Una réplica de R2-D2 preside el hall del hotel de Barcelona, con decoración extraída de películas de ciencia-ficción, que el PP eligió para celebrar el primer cónclave de la era Casado. La elección fue azarosa, porque el nuevo presidente hubiese preferido "un espacio más público", pero la casualidad vino de perlas para el momento en que la generación que creció con "La Guerra de las Galaxias" tomaba el control del principal partido del centro-derecha en España.

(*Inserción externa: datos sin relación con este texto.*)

/-- An error that the owning table finds goes to the owning partition's trap ring with the message id (R34, R284). Its TVAL is a
free value. -/
def State.fabricRecord (s : State) (h : Word) (c : Cause) (id : BitVec 32) : State :=
  let pid := match (s.lookupFut (hCl h) (hEnt h) (hGen h)).2 with | .found r => r.fut.pid | _ => s.clusterPid (hCl h)
  let w := { s with freeCount := s.freeCount + 1 }
  w.reportRecord pid {} (hCl h) c (Config.freeWord s.freeCount) h id

/-- An event that a unit of the device makes on its own account, or that a message brought: one that meets a translation fault or a gated
cluster waits in the owning cluster (R65, R430). What is wrong with a message's event goes to the trap ring (R32, R34, R284). -/
def State.futEventOrWait (s : State) (pid : BitVec 2) (h : Word) (ev : FEvent) (id : Option (BitVec 32) := none) : State :=
  let tell (s : State) (c : Cause) : State := match id with | some i => s.fabricRecord h c i | none => s
  match s.futEvent h ev with
  | (s, .done .duplicate) => tell s 0x0A0
  | (s, .done .refcount) => tell s 0x09B
  | (s, .done .exitDup) => tell s 0x0A1
  | (s, .done .ok) => s
  | (s, .stale) => tell s 0x099
  | (s, _) => s.intWait (hCl h) pid (.event h ev id)

/-! ### Allocation and spill (R288) -/

/-- Moves an entry of a table to the spill area of its partition; the cluster keeps its waiters where it has some (R82, R289). -/
inductive SpillEnd where
  | ok
  | full
  | wait
  deriving DecidableEq, Repr

/-- The slot's generation counter advances (R288). -/
def Cluster.bumpGen (c : Cluster) (slot : BitVec 9) : Cluster :=
  { c with gens := putBy Prod.fst (slot.toNat, ((c.gens.find? fun g => g.1 == slot.toNat).map (·.2)).getD 0 + 1) c.gens }

def State.spillFut (s : State) (cl : BitVec 8) (f : Fut) (keep : Bool) : State × SpillEnd :=
  if !s.hasSpill f.pid then (s, .full)
  else
    let key := futKey cl f.ent f.gen
    match s.probeFree f.pid (probeRun key (areaLog (s.part f.pid).regs.fspill)) with
    | .error e =>
      if faultCause e.cause then (s.pageFault e.pid cl (coreIn cl 0) (s.part e.pid).sysasid 0 e.va e.cause 7 false .read, .wait)
      else (s.reportRecord e.pid {} cl e.cause e.va (handleOf s.deviceId cl f.ent f.gen) 0, .full)
    | .ok (s, none) => (s, .full)
    | .ok (s, some i) =>
      match s.sysWrite f.pid (s.recVa f.pid i) 32 (futRecord cl f) with
      | .error c =>
        if faultCause c then (s.pageFault f.pid cl (coreIn cl 0) (s.part f.pid).sysasid 0 (s.recVa f.pid i) c 7 false .write, .wait)
        else (s.reportRecord f.pid {} cl c (s.recVa f.pid i) (handleOf s.deviceId cl f.ent f.gen) 0, .full)
      | .ok s =>
        (s.onCluster cl fun c =>
          { c.bumpGen f.slot with
            futs := c.futs.filter fun x => !(x.ent == f.ent && x.gen == f.gen)
            kept := if keep then c.kept.concat (f.ent, f.gen, f.waiters) else c.kept }, .ok)

/-- The least recently used entry of a choice. -/
def lru (l : List Fut) : Option Fut := l.foldl (fun (b : Option Fut) f => match b with | none => some f | some x => if f.used < x.used then some f else b) none

/-- The entry that R288 spills. -/
def Cluster.spillVictim (c : Cluster) : Option Fut :=
  match lru (c.futs.filter fun f => f.terminal && f.waiters.isEmpty) with
  | some f => some f
  | none => lru (c.futs.filter fun f => !f.terminal && f.waiters.isEmpty)

/-- FTLIMIT of the partition that allocates. -/
def State.tableFull (s : State) (pid : BitVec 2) (cl : BitVec 8) : Bool := (s.part pid).regs.ftlimit.toNat ≤ (s.getCluster cl).futs.length

/-- Makes room in a table (R288): the cause to park with, where there is none; `some none` where a spill waits. -/
def State.makeRoom (s : State) (pid : BitVec 2) (cl : BitVec 8) : Nat → State × Option (Option Cause)
  | 0 => (s, none)
  | fuel + 1 =>
    if s.tableFull pid cl then
      match (s.getCluster cl).spillVictim with
      | none => (s, some (some 0x0A8))
      | some f =>
        match s.spillFut cl f false with
        | (s, .ok) => s.makeRoom pid cl fuel
        | (s, .full) => (s, some (some 0x0A9))
        | (s, .wait) => (s, some none)
    else (s, none)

La espera hasta la reunión fue por barrios. El cospedalismo se apropió del "Orbital Bar", una barra con un vinilo iluminado de la Luna, donde se confirmaron los últimos coletazos de las negociaciones. Dolores de Cospedal, junto a la asturiana Mercedes Fernández, admira los pendientes de Ana Pastor, a quien todos felicitan por su santo. Toman café allí también Pío García Escudero, Luis de Grandes y varios líderes territoriales, entre ellos la presidenta del PP en Navarra, Ana Beltrán. En estas llega Dolors Montserrat y se lleva a un aparte a Cospedal. La ex secretaria general asiente. Aún no se ha anunciado que Monserrat sería la nueva portavoz en el Congreso, pero el cariñoso abrazo entre Rafael Hernando, que hasta ahora ocupaba el puesto, y ella ya lo daba todo a entender.

Al "sorayismo" no se le esperaba, diluido después de que la propia exvicepresidenta rechazase un puesto en la dirección. Las conversaciones del equipo de Casado se prolongaron durante una noche larga y aún se amarraban algunos flecos. Teodoro García Egea no dejó la fontanería hasta el último minuto, pese a que ya sabía que sería el próximo secretario general del partido. El diputado murciano, ingeniero de telecomunicaciones y doctor en robótica debía de sentirse en su salsa, aunque aquella esquina del "Orbital Bar" no era la Cantina de Mos Eisley. Acude con paso largo para volver a sacar a Cospedal del grupo. Ella asiente de nuevo. Faltan minutos para el despegue.

Mercedes Fernández agarra del brazo a Cospedal, cruzan el hall con cierto aire de prisa y suben la escalinata ante un gigantesco fotograma de Odisea 2001. Hay cierta satisfacción en la mirada de la presidenta del PP asturiano, que desde las nueve de la mañana sabe que Luis Venta, su secretario general, entrará en el Comité Ejecutivo. Javier Maroto intercepta a García Egea: "Vamos abajo, a esperar a Pablo". Llega Casado entre flashes, ya con sus dos hombres de confianza y con Xavier García Albiol, anfitrión en esta cita.

Casado no puede evitar fijarse en la réplica de R2-D2 y sonríe señalándola divertido. Usa la fuerza, Luke. El PP escenifica entonces su cambio de galaxia.